You can find coefficients of Lagrange interpolation polynomial relatively easy if you use a matrix form of Lagrange interpolation presented in "Beginner's guide to mapping simplexes affinely ", section "Lagrange interpolation". I'm afraid, I don't know JavaScript to provide you with appropriate code, but I worked with Python a little bit, maybe the following can help (sorry for bad codestyle -- I'm mathematician, not programmer)

import numpy as np
# input
x = [0, 2, 4, 5]  # <- x's
y = [2, 5, 7, 7]  # <- y's
# calculating coefficients
M = [[_x**i*(-1)**(i*len(x)) for _x in x] for i in range(len(x))]
C = [np.linalg.det((M+[y]+M)[d:d+len(x)]) for d in range(len(x)+1)]
C = (C / C[0] * (-1)**(len(x)+1) )[1:]
# polynomial lambda-function
poly = lambda _x: sum([C[i] * _x**i for i in range(len(x))])
# output and tests
print("Coefficients:\n", C)
print("TESTING:")
for _x, _y in zip(x, y):
    result = "[OK]" if np.allclose(_y, poly(_x)) else "[ERROR]"
    print(_x, " mapped to: ", poly(_x), " ; expected: ", _y, result)

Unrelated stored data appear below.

/-! ### `setOwned` -/

@[simp] theorem setOwned_cfg (o : Bool) (s : State) : (setOwned o s).cfg = s.cfg := rfl
@[simp] theorem setOwned_ops (o : Bool) (s : State) : (setOwned o s).ops = s.ops := rfl
@[simp] theorem setOwned_moves (o : Bool) (s : State) : (setOwned o s).moves = s.moves := rfl
@[simp] theorem setOwned_env (o : Bool) (s : State) : (setOwned o s).env = s.env := rfl
@[simp] theorem setOwned_inp (o : Bool) (s : State) : (setOwned o s).inp = s.inp := rfl
@[simp] theorem setOwned_buf (o : Bool) (s : State) : (setOwned o s).buf = s.buf := rfl
@[simp] theorem setOwned_cb (o : Bool) (s : State) : (setOwned o s).cb = s.cb := rfl
@[simp] theorem setOwned_ok (o : Bool) (s : State) : (setOwned o s).ok = s.ok := rfl
@[simp] theorem setOwned_rd (o : Bool) (s : State) : (setOwned o s).rd = s.rd := rfl
@[simp] theorem setOwned_opIndex (o : Bool) (s : State) : (setOwned o s).opIndex = s.opIndex := rfl
@[simp] theorem setOwned_phase (o : Bool) (s : State) : (setOwned o s).phase = s.phase := rfl
@[simp] theorem setOwned_owned (o : Bool) (s : State) : (setOwned o s).owned = o := rfl
@[simp] theorem setOwned_log (o : Bool) (s : State) : (setOwned o s).log = s.log := rfl
@[simp] theorem setOwned_wire (o : Bool) (s : State) : (setOwned o s).wire = s.wire := rfl
@[simp] theorem setOwned_inOp (o : Bool) (s : State) : (setOwned o s).inOp = s.inOp := rfl
@[simp] theorem setOwned_cause (o : Bool) (s : State) : (setOwned o s).cause = s.cause := rfl
@[simp] theorem setOwned_hung (o : Bool) (s : State) : (setOwned o s).hung = s.hung := rfl
@[simp] theorem setOwned_refused (o : Bool) (s : State) : (setOwned o s).refused = s.refused := rfl
@[simp] theorem setOwned_faulted (o : Bool) (s : State) : (setOwned o s).faulted = s.faulted := rfl
@[simp] theorem setOwned_mem (o : Bool) (s : State) : (setOwned o s).mem = s.mem := rfl
@[simp] theorem setOwned_twi (o : Bool) (s : State) : (setOwned o s).twi = s.twi := rfl
@[simp] theorem setOwned_usi (o : Bool) (s : State) : (setOwned o s).usi = s.usi := rfl

/-! ### `setCause` -/

@[simp] theorem setCause_cfg (c : Cause) (s : State) : (setCause c s).cfg = s.cfg := rfl
@[simp] theorem setCause_ops (c : Cause) (s : State) : (setCause c s).ops = s.ops := rfl
@[simp] theorem setCause_moves (c : Cause) (s : State) : (setCause c s).moves = s.moves := rfl
@[simp] theorem setCause_env (c : Cause) (s : State) : (setCause c s).env = s.env := rfl
@[simp] theorem setCause_inp (c : Cause) (s : State) : (setCause c s).inp = s.inp := rfl
@[simp] theorem setCause_buf (c : Cause) (s : State) : (setCause c s).buf = s.buf := rfl
@[simp] theorem setCause_cb (c : Cause) (s : State) : (setCause c s).cb = s.cb := rfl
@[simp] theorem setCause_ok (c : Cause) (s : State) : (setCause c s).ok = s.ok := rfl
@[simp] theorem setCause_rd (c : Cause) (s : State) : (setCause c s).rd = s.rd := rfl
@[simp] theorem setCause_opIndex (c : Cause) (s : State) : (setCause c s).opIndex = s.opIndex := rfl
@[simp] theorem setCause_phase (c : Cause) (s : State) : (setCause c s).phase = s.phase := rfl
@[simp] theorem setCause_owned (c : Cause) (s : State) : (setCause c s).owned = s.owned := rfl
@[simp] theorem setCause_log (c : Cause) (s : State) : (setCause c s).log = s.log := rfl
@[simp] theorem setCause_wire (c : Cause) (s : State) : (setCause c s).wire = s.wire := rfl
@[simp] theorem setCause_inOp (c : Cause) (s : State) : (setCause c s).inOp = s.inOp := rfl
@[simp] theorem setCause_cause (c : Cause) (s : State) : (setCause c s).cause = c := rfl
@[simp] theorem setCause_hung (c : Cause) (s : State) : (setCause c s).hung = s.hung := rfl
@[simp] theorem setCause_refused (c : Cause) (s : State) : (setCause c s).refused = s.refused := rfl
@[simp] theorem setCause_faulted (c : Cause) (s : State) : (setCause c s).faulted = s.faulted := rfl
@[simp] theorem setCause_mem (c : Cause) (s : State) : (setCause c s).mem = s.mem := rfl
@[simp] theorem setCause_twi (c : Cause) (s : State) : (setCause c s).twi = s.twi := rfl
@[simp] theorem setCause_usi (c : Cause) (s : State) : (setCause c s).usi = s.usi := rfl

/-! ### `setEnv` -/

@[simp] theorem setEnv_cfg (e : Env) (s : State) : (setEnv e s).cfg = s.cfg := rfl
@[simp] theorem setEnv_ops (e : Env) (s : State) : (setEnv e s).ops = s.ops := rfl
@[simp] theorem setEnv_moves (e : Env) (s : State) : (setEnv e s).moves = s.moves := rfl
@[simp] theorem setEnv_env (e : Env) (s : State) : (setEnv e s).env = e := rfl
@[simp] theorem setEnv_inp (e : Env) (s : State) : (setEnv e s).inp = s.inp := rfl
@[simp] theorem setEnv_buf (e : Env) (s : State) : (setEnv e s).buf = s.buf := rfl
@[simp] theorem setEnv_cb (e : Env) (s : State) : (setEnv e s).cb = s.cb := rfl
@[simp] theorem setEnv_ok (e : Env) (s : State) : (setEnv e s).ok = s.ok := rfl
@[simp] theorem setEnv_rd (e : Env) (s : State) : (setEnv e s).rd = s.rd := rfl
@[simp] theorem setEnv_opIndex (e : Env) (s : State) : (setEnv e s).opIndex = s.opIndex := rfl
@[simp] theorem setEnv_phase (e : Env) (s : State) : (setEnv e s).phase = s.phase := rfl
@[simp] theorem setEnv_owned (e : Env) (s : State) : (setEnv e s).owned = s.owned := rfl
@[simp] theorem setEnv_log (e : Env) (s : State) : (setEnv e s).log = s.log := rfl
@[simp] theorem setEnv_wire (e : Env) (s : State) : (setEnv e s).wire = s.wire := rfl
@[simp] theorem setEnv_inOp (e : Env) (s : State) : (setEnv e s).inOp = s.inOp := rfl
@[simp] theorem setEnv_cause (e : Env) (s : State) : (setEnv e s).cause = s.cause := rfl
@[simp] theorem setEnv_hung (e : Env) (s : State) : (setEnv e s).hung = s.hung := rfl
@[simp] theorem setEnv_refused (e : Env) (s : State) : (setEnv e s).refused = s.refused := rfl
@[simp] theorem setEnv_faulted (e : Env) (s : State) : (setEnv e s).faulted = s.faulted := rfl
@[simp] theorem setEnv_mem (e : Env) (s : State) : (setEnv e s).mem = s.mem := rfl
@[simp] theorem setEnv_twi (e : Env) (s : State) : (setEnv e s).twi = s.twi := rfl
@[simp] theorem setEnv_usi (e : Env) (s : State) : (setEnv e s).usi = s.usi := rfl

/-! ### `logEvents` -/

@[simp] theorem logEvents_cfg (es : List Event) (s : State) : (logEvents es s).cfg = s.cfg := rfl
@[simp] theorem logEvents_ops (es : List Event) (s : State) : (logEvents es s).ops = s.ops := rfl
@[simp] theorem logEvents_moves (es : List Event) (s : State) : (logEvents es s).moves = s.moves := rfl
@[simp] theorem logEvents_env (es : List Event) (s : State) : (logEvents es s).env = s.env := rfl
@[simp] theorem logEvents_inp (es : List Event) (s : State) : (logEvents es s).inp = s.inp := rfl
@[simp] theorem logEvents_buf (es : List Event) (s : State) : (logEvents es s).buf = s.buf := rfl
@[simp] theorem logEvents_cb (es : List Event) (s : State) : (logEvents es s).cb = s.cb := rfl
@[simp] theorem logEvents_ok (es : List Event) (s : State) : (logEvents es s).ok = s.ok := rfl
@[simp] theorem logEvents_rd (es : List Event) (s : State) : (logEvents es s).rd = s.rd := rfl
@[simp] theorem logEvents_opIndex (es : List Event) (s : State) : (logEvents es s).opIndex = s.opIndex := rfl
@[simp] theorem logEvents_phase (es : List Event) (s : State) : (logEvents es s).phase = s.phase := rfl
@[simp] theorem logEvents_owned (es : List Event) (s : State) : (logEvents es s).owned = s.owned := rfl
@[simp] theorem logEvents_log (es : List Event) (s : State) : (logEvents es s).log = s.log ++ es := rfl
@[simp] theorem logEvents_wire (es : List Event) (s : State) : (logEvents es s).wire = s.wire := rfl
@[simp] theorem logEvents_inOp (es : List Event) (s : State) : (logEvents es s).inOp = s.inOp := rfl
@[simp] theorem logEvents_cause (es : List Event) (s : State) : (logEvents es s).cause = s.cause := rfl
@[simp] theorem logEvents_hung (es : List Event) (s : State) : (logEvents es s).hung = s.hung := rfl
@[simp] theorem logEvents_refused (es : List Event) (s : State) : (logEvents es s).refused = s.refused := rfl
@[simp] theorem logEvents_faulted (es : List Event) (s : State) : (logEvents es s).faulted = s.faulted := rfl
@[simp] theorem logEvents_mem (es : List Event) (s : State) : (logEvents es s).mem = s.mem := rfl
@[simp] theorem logEvents_twi (es : List Event) (s : State) : (logEvents es s).twi = s.twi := rfl
@[simp] theorem logEvents_usi (es : List Event) (s : State) : (logEvents es s).usi = s.usi := rfl

/-! ### `emit` -/

@[simp] theorem emit_cfg (ws : List WireSym) (s : State) : (emit ws s).cfg = s.cfg := rfl
@[simp] theorem emit_ops (ws : List WireSym) (s : State) : (emit ws s).ops = s.ops := rfl
@[simp] theorem emit_moves (ws : List WireSym) (s : State) : (emit ws s).moves = s.moves := rfl
@[simp] theorem emit_env (ws : List WireSym) (s : State) : (emit ws s).env = s.env := rfl
@[simp] theorem emit_inp (ws : List WireSym) (s : State) : (emit ws s).inp = s.inp := rfl
@[simp] theorem emit_buf (ws : List WireSym) (s : State) : (emit ws s).buf = s.buf := rfl
@[simp] theorem emit_cb (ws : List WireSym) (s : State) : (emit ws s).cb = s.cb := rfl
@[simp] theorem emit_ok (ws : List WireSym) (s : State) : (emit ws s).ok = s.ok := rfl
@[simp] theorem emit_rd (ws : List WireSym) (s : State) : (emit ws s).rd = s.rd := rfl
@[simp] theorem emit_opIndex (ws : List WireSym) (s : State) : (emit ws s).opIndex = s.opIndex := rfl
@[simp] theorem emit_phase (ws : List WireSym) (s : State) : (emit ws s).phase = s.phase := rfl
@[simp] theorem emit_owned (ws : List WireSym) (s : State) : (emit ws s).owned = s.owned := rfl
@[simp] theorem emit_log (ws : List WireSym) (s : State) : (emit ws s).log = s.log := rfl
@[simp] theorem emit_wire (ws : List WireSym) (s : State) : (emit ws s).wire = s.wire ++ ws := rfl
@[simp] theorem emit_inOp (ws : List WireSym) (s : State) : (emit ws s).inOp = s.inOp := rfl
@[simp] theorem emit_cause (ws : List WireSym) (s : State) : (emit ws s).cause = s.cause := rfl
@[simp] theorem emit_hung (ws : List WireSym) (s : State) : (emit ws s).hung = s.hung := rfl
@[simp] theorem emit_refused (ws : List WireSym) (s : State) : (emit ws s).refused = s.refused := rfl
@[simp] theorem emit_faulted (ws : List WireSym) (s : State) : (emit ws s).faulted = s.faulted := rfl
@[simp] theorem emit_mem (ws : List WireSym) (s : State) : (emit ws s).mem = s.mem := rfl
@[simp] theorem emit_twi (ws : List WireSym) (s : State) : (emit ws s).twi = s.twi := rfl
@[simp] theorem emit_usi (ws : List WireSym) (s : State) : (emit ws s).usi = s.usi := rfl

/-! ### `onBackend` -/

@[simp] theorem onBackend_cfg (f : TwiRegs → TwiRegs) (g : UsiRegs → UsiRegs) (s : State) : (onBackend f g s).cfg = s.cfg := rfl
@[simp] theorem onBackend_ops (f : TwiRegs → TwiRegs) (g : UsiRegs → UsiRegs) (s : State) : (onBackend f g s).ops = s.ops := rfl
@[simp] theorem onBackend_moves (f : TwiRegs → TwiRegs) (g : UsiRegs → UsiRegs) (s : State) : (onBackend f g s).moves = s.moves := rfl
@[simp] theorem onBackend_env (f : TwiRegs → TwiRegs) (g : UsiRegs → UsiRegs) (s : State) : (onBackend f g s).env = s.env := rfl
@[simp] theorem onBackend_inp (f : TwiRegs → TwiRegs) (g : UsiRegs → UsiRegs) (s : State) : (onBackend f g s).inp = s.inp := rfl
@[simp] theorem onBackend_buf (f : TwiRegs → TwiRegs) (g : UsiRegs → UsiRegs) (s : State) : (onBackend f g s).buf = s.buf := rfl
@[simp] theorem onBackend_cb (f : TwiRegs → TwiRegs) (g : UsiRegs → UsiRegs) (s : State) : (onBackend f g s).cb = s.cb := rfl
@[simp] theorem onBackend_ok (f : TwiRegs → TwiRegs) (g : UsiRegs → UsiRegs) (s : State) : (onBackend f g s).ok = s.ok := rfl
@[simp] theorem onBackend_rd (f : TwiRegs → TwiRegs) (g : UsiRegs → UsiRegs) (s : State) : (onBackend f g s).rd = s.rd := rfl
@[simp] theorem onBackend_opIndex (f : TwiRegs → TwiRegs) (g : UsiRegs → UsiRegs) (s : State) : (onBackend f g s).opIndex = s.opIndex := rfl
@[simp] theorem onBackend_phase (f : TwiRegs → TwiRegs) (g : UsiRegs → UsiRegs) (s : State) : (onBackend f g s).phase = s.phase := rfl
@[simp] theorem onBackend_owned (f : TwiRegs → TwiRegs) (g : UsiRegs → UsiRegs) (s : State) : (onBackend f g s).owned = s.owned := rfl
@[simp] theorem onBackend_log (f : TwiRegs → TwiRegs) (g : UsiRegs → UsiRegs) (s : State) : (onBackend f g s).log = s.log := rfl
@[simp] theorem onBackend_wire (f : TwiRegs → TwiRegs) (g : UsiRegs → UsiRegs) (s : State) : (onBackend f g s).wire = s.wire := rfl
@[simp] theorem onBackend_inOp (f : TwiRegs → TwiRegs) (g : UsiRegs → UsiRegs) (s : State) : (onBackend f g s).inOp = s.inOp := rfl
@[simp] theorem onBackend_cause (f : TwiRegs → TwiRegs) (g : UsiRegs → UsiRegs) (s : State) : (onBackend f g s).cause = s.cause := rfl
@[simp] theorem onBackend_hung (f : TwiRegs → TwiRegs) (g : UsiRegs → UsiRegs) (s : State) : (onBackend f g s).hung = s.hung := rfl
@[simp] theorem onBackend_refused (f : TwiRegs → TwiRegs) (g : UsiRegs → UsiRegs) (s : State) : (onBackend f g s).refused = s.refused := rfl
@[simp] theorem onBackend_faulted (f : TwiRegs → TwiRegs) (g : UsiRegs → UsiRegs) (s : State) : (onBackend f g s).faulted = s.faulted := rfl
@[simp] theorem onBackend_mem (f : TwiRegs → TwiRegs) (g : UsiRegs → UsiRegs) (s : State) : (onBackend f g s).mem = s.mem := rfl
@[simp] theorem onBackend_twi (f : TwiRegs → TwiRegs) (g : UsiRegs → UsiRegs) (s : State) : (onBackend f g s).twi = if s.cfg.backend = .hardwareTwi then f s.twi else s.twi := rfl
@[simp] theorem onBackend_usi (f : TwiRegs → TwiRegs) (g : UsiRegs → UsiRegs) (s : State) : (onBackend f g s).usi = if s.cfg.backend = .usiTwi then g s.usi else s.usi := rfl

This code calculates coefficients of the Lagrange interpolation polynomial, prints them, and tests that given x's are mapped into expected y's. You can test this code with Google colab, so you don't have to install anything. Probably, you can translate it to JS.

Answer 4

Well, you can do it the naive way. Represent a polynomial by the array of its coefficients, the array

[a_0,a_1,...,a_n]

corresponding to a_0 + a_1*X + ... + a_n*X^n. I'm no good with JavaScript, so pseudocode will have to do:

interpolation_polynomial(i,points)
    coefficients = [1/denominator(i,points)]
    for k = 0 to points.length-1
        if k == i
            next k
        new_coefficients = [0,0,...,0] // length k+2 if k < i, k+1 if k > i
        if k < i
            m = k
        else
            m = k-1
        for j = m downto 0
            new_coefficients[j+1] += coefficients[j]
            new_coefficients[j] -= points[k]*coefficients[j]
        coefficients = new_coefficients
    return coefficients

Start with the constant polynomial 1/((x_1-x_0)* ... *(x_i-x_{i-1})*(x_i-x_{i+1})*...*(x_i-x_n)) and multiply with X - x_k for all k != i. So that gives the coefficients for L_i, then you just multiply them with y_i (you could do that by initialising coefficients to y_i/denominator(i,points) if you pass the y-values as parameters) and add all the coefficients together finally.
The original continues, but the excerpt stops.